Other tips and tricks
There are other things you can do to keep your data safe and secure, and out of the house or office. You can upload all your contact data to Plaxo, which will sync with your Mac’s address book and provide a convenient online storage for that data. If your contacts are on Plaxo and they change their information, your address book gets the updated information automatically. Gmail from Google lets you store up to 7GB of email on their servers for free. Using the IMAP protocol, you can get that mail on your desktop or in a browser, and the online mail is always up to date. It is an excellent way to keep your mail backed up. Google also allows you to store documents in Google Docs, which can be edited and shared. If you need more room for mail and documents, you can even run a small company on Google Apps for Domains. As a small business, I have 2 accounts for $100 a year, and that gives me 25GB of mail and documents.
To store your photos, Google’s Picasa allows you to upload several GB of photos from iPhoto. Yahoo’s Flickr.com Pro service allows unlimited storage of photos, and sharing with friends, for only $24.95 a year. Your first 100MB of photos are free.
One other sharing solution is DropBox – you can sync files between multiple computers and access the information online. 5GB of file storage is free, so you could consider dropping some critical files and have them stored on your brother’s hard disk, and have his stuff on yours, or save files between your work and home computers. It works on Mac or PC.
There’s no excuse to lose files with all these choices. The only thing keeping you from being fully backed up is a few dollars, and inertia. But nothing’s a harsher lesson than figuring out what is and what isn’t backed up when a hard disk fails.

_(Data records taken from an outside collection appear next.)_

-- ==== Sys2Proof/Machine/Axes.lean ====
section
/-!
DEFINITION. Damper axes and encoder interfaces (R293 to R320): counting, speed, the two loops, homing, stalls, faults and the axis
commands; and the power die's trips, which concern valve channels and axes alike (R283, R311).
-/

namespace Sys2Proof.Machine

/-- Rounding of this chapter: to nearest, ties upward (R303). -/
def roundN (num den : Int) : Int := if den = 0 then 0 else Int.fdiv (2 * num + den) (2 * den)

/-- A q16 fraction of full scale over 65536, in which 0xFFFF means full (Table 0.4). -/
def qFull (q : Nat) : Int := if q = 0xFFFF then 65536 else q

/-! ## Events at the axis's resolution (R320) -/

/-- Raise an event of an axis or encoder. Shown at non-owner resolution, only events of `SEV` 2, masked but for the fault code, and
`AXIS_MANUAL_CHANGED` are delivered; another one may still trigger a snapshot, which is judged before masking (R513). -/
def Chip.raiseAxis (c : Chip) (plot : Bool) (code sev source : Nat) (data seen : List Nat) : Chip :=
  if !plot ∨ code = 0x0707 then c.raise code sev source data evDrive
  else if sev = 2 then c.raise code sev source seen evDrive
  else if c.snapArmed code then c.snapTrigger 4 code else c

def Chip.axPlot (c : Chip) (a : Nat) : Bool := c.plotTarget (axBase + a)

def Chip.encPlot (c : Chip) (e : Nat) : Bool :=
  match c.axisOfEnc e with
  | some a => c.axPlot a
  | none => false

/-! ## Positions (R303) -/

def Chip.encPos (c : Chip) (e : Nat) : Int := c.getS ENC_STATUS e ENC_STATUS.POSITION
def Chip.axPos (c : Chip) (a : Nat) : Int := c.encPos (c.axEnc a)
def Chip.axSpan (c : Chip) (a : Nat) : Int := c.getF AX_CFG a AX_CFG.SPAN_COUNTS

/-- The target in counts of a setpoint. -/
def Chip.axCounts (c : Chip) (a sp : Nat) : Int := roundN ((sp : Int) * c.axSpan a) 65535

/-- A position in counts as q16. -/
def Chip.axQ16 (c : Chip) (a : Nat) (p : Int) : Nat := (clampI 0 0xFFFF (roundN (p * 65535) (c.axSpan a))).toNat

def Chip.axTarget (c : Chip) (a : Nat) : Int := c.getS AX_STATUS a AX_STATUS.TARGET
def Chip.axErr (c : Chip) (a : Nat) : Int := c.axTarget a - c.axPos a

/-- The axis takes a setpoint as its target. -/
def Chip.axAim (c : Chip) (a sp : Nat) : Chip :=
  (c.modAxis a (fun x => { x with sp := sp })).upd AX_STATUS a
    [(AX_STATUS.TARGET, ofSigned 32 (c.axCounts a sp)), (AX_STATUS.TARGET_Q16, sp)]

/-- The target becomes the present position (R307, R319). -/
def Chip.axHere (c : Chip) (a : Nat) : Chip :=
  let p := c.axPos a
  let q := c.axQ16 a p
  (c.modAxis a (fun x => { x with sp := q })).upd AX_STATUS a [(AX_STATUS.TARGET, ofSigned 32 p), (AX_STATUS.TARGET_Q16, q)]

/-- The position is shown (Table 9.6). -/
def Chip.axShow (c : Chip) (a : Nat) : Chip :=
  let p := c.axPos a
  c.upd AX_STATUS a [(AX_STATUS.POSITION, ofSigned 32 p), (AX_STATUS.POS_Q16, c.axQ16 a p),
    (AX_STATUS.SPEED, c.getF ENC_STATUS (c.axEnc a) ENC_STATUS.SPEED)]

def Chip.homed (c : Chip) (a : Nat) : Bool := c.getB AX_STATUS a AX_STATUS.HOMED

/-- A field of the configuration in force for the move (R316). -/
def Chip.axRun (c : Chip) (a : Nat) (f : Fld) : Nat := f.get (c.axis a).cfg

/-- Duty and integral are numerators over this, so that the loop of R304 is exact. -/
def Chip.dutyDen (c : Chip) (a : Nat) : Int := 256 * 10000000 * (c.axRun a AX_CFG.V_MAX : Int) * 65536

/-- A q16 duty over `dutyDen`. -/
def Chip.dutyOf (c : Chip) (a q : Nat) : Int := qFull q * 256 * 10000000 * (c.axRun a AX_CFG.V_MAX : Int)

/-- The bridge takes a duty. -/
def Chip.axDrive (c : Chip) (a : Nat) (num : Int) : Chip :=
  (c.modAxis a (fun x => { x with duty := num })).upd AX_STATUS a
    [(AX_STATUS.DUTY, ofSigned 16 (clampI (-32768) 32767 (roundN (num * 32768) (c.dutyDen a))))]

/-! ## Axis states (R306 to R312) -/

def Chip.setAstate (c : Chip) (a s : Nat) : Chip := c.upd AX_STATUS a [(AX_STATUS.ASTATE, s)]

/-- The state of an axis at rest that nothing stops. -/
def Chip.axRest (c : Chip) (a : Nat) : Nat :=
  if !c.axEn a then asUnused else if c.getF AX_STATUS a AX_STATUS.FAULT ≠ 0 then asFault
  else if c.homed a then asIdle else asUnhomed

/-- A move or homing ends: the loop stops. -/
def Chip.axHalt (c : Chip) (a new : Nat) : Chip :=
  let c := c.axDrive a 0
  let c := c.modAxis a (fun x => { x with
    vcmd := 0, integ := 0, settleAt := none, stallAt := none, driftAt := none, homePhase := 0, homeGrant := false })
  c.setAstate a new

/-- The homing of `AXIS_HOME` ends with a result (R319). -/
def Chip.homeResult (c : Chip) (a status : Nat) (data : List Nat) : Chip :=
  let k := (c.axis a).handle
  (c.finish k status data).modAxis a (fun x => { x with handle := none })

/-- A homing is abandoned: the axis is no longer homed. -/
def Chip.abandonHoming (c : Chip) (a status : Nat) : Chip :=
  if c.astate a = asHoming then (c.upd AX_STATUS a [(AX_STATUS.HOMED, 0)]).homeResult a status [] else c

/-- A fault of Table 9.5 is found (R311, R312). -/
def Chip.axisFault (c : Chip) (a code : Nat) : Chip :=
  let was := c.getF AX_STATUS a AX_STATUS.FAULT
  let before := c.astate a
  if !c.axEn a ∨ before = asUnused ∨ before = asOff ∨ ¬ (was = 0 ∨ code < was ∨ (was = 2 ∧ code ≠ 2)) then c
  else
    let c := c.incSat AX_STATUS a AX_STATUS.FAULT_CNT AX_STATUS.SAT 2
    let c := c.abandonHoming a stHwFault
    let c := c.upd AX_STATUS a ((AX_STATUS.FAULT, code) ::
      (if code = 4 ∨ code = 5 ∨ code = 6 ∨ code = 9 then [(AX_STATUS.HOMED, 0)] else []))
    let c := if before = asStopped then c else c.axHalt a asFault
    let data := u8 code ++ u8 before ++ rsvBytes 2 ++ s32 (c.axPos a)
    c.raiseAxis (c.axPlot a) 0x0700 2 a data (u8 code ++ rsvBytes 7)

/-- A fault clears: cause 0 reset, 1 self-clear. The axis is queued under R254 step 1. -/
def Chip.clearAxFault (c : Chip) (a cause : Nat) : Chip :=
  let was := c.getF AX_STATUS a AX_STATUS.FAULT
  if was = 0 then c
  else
    let c := c.upd AX_STATUS a [(AX_STATUS.FAULT, 0)]
    let c := if c.astate a = asFault then c.setAstate a (c.axRest a) else c
    let d := u8 was ++ u8 cause ++ rsvBytes 2
    (c.requeue (axBase + a)).raiseAxis (c.axPlot a) 0x0701 0 a d d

Thanks to Howard for that ounce (or two) of prevention for Mac users. Almost any backup solution costs less than losing your data. And I have tons more of them to write about in the coming weeks, so stay tuned.
As a follow up to this article, the Mozy software has turned out to be inconsistent at best.
I got one full backup from my machine after days and days of uploads, but could never get a consistent incremental backup.
I was instructed by techs to remove all the software and reinstall it. This generated a full re-backup of the machine, and after almost a month with errors in the log files and back and forth with support people, it never worked.
In the meanwhile I am testing Sugar sync and Carbonite for mac.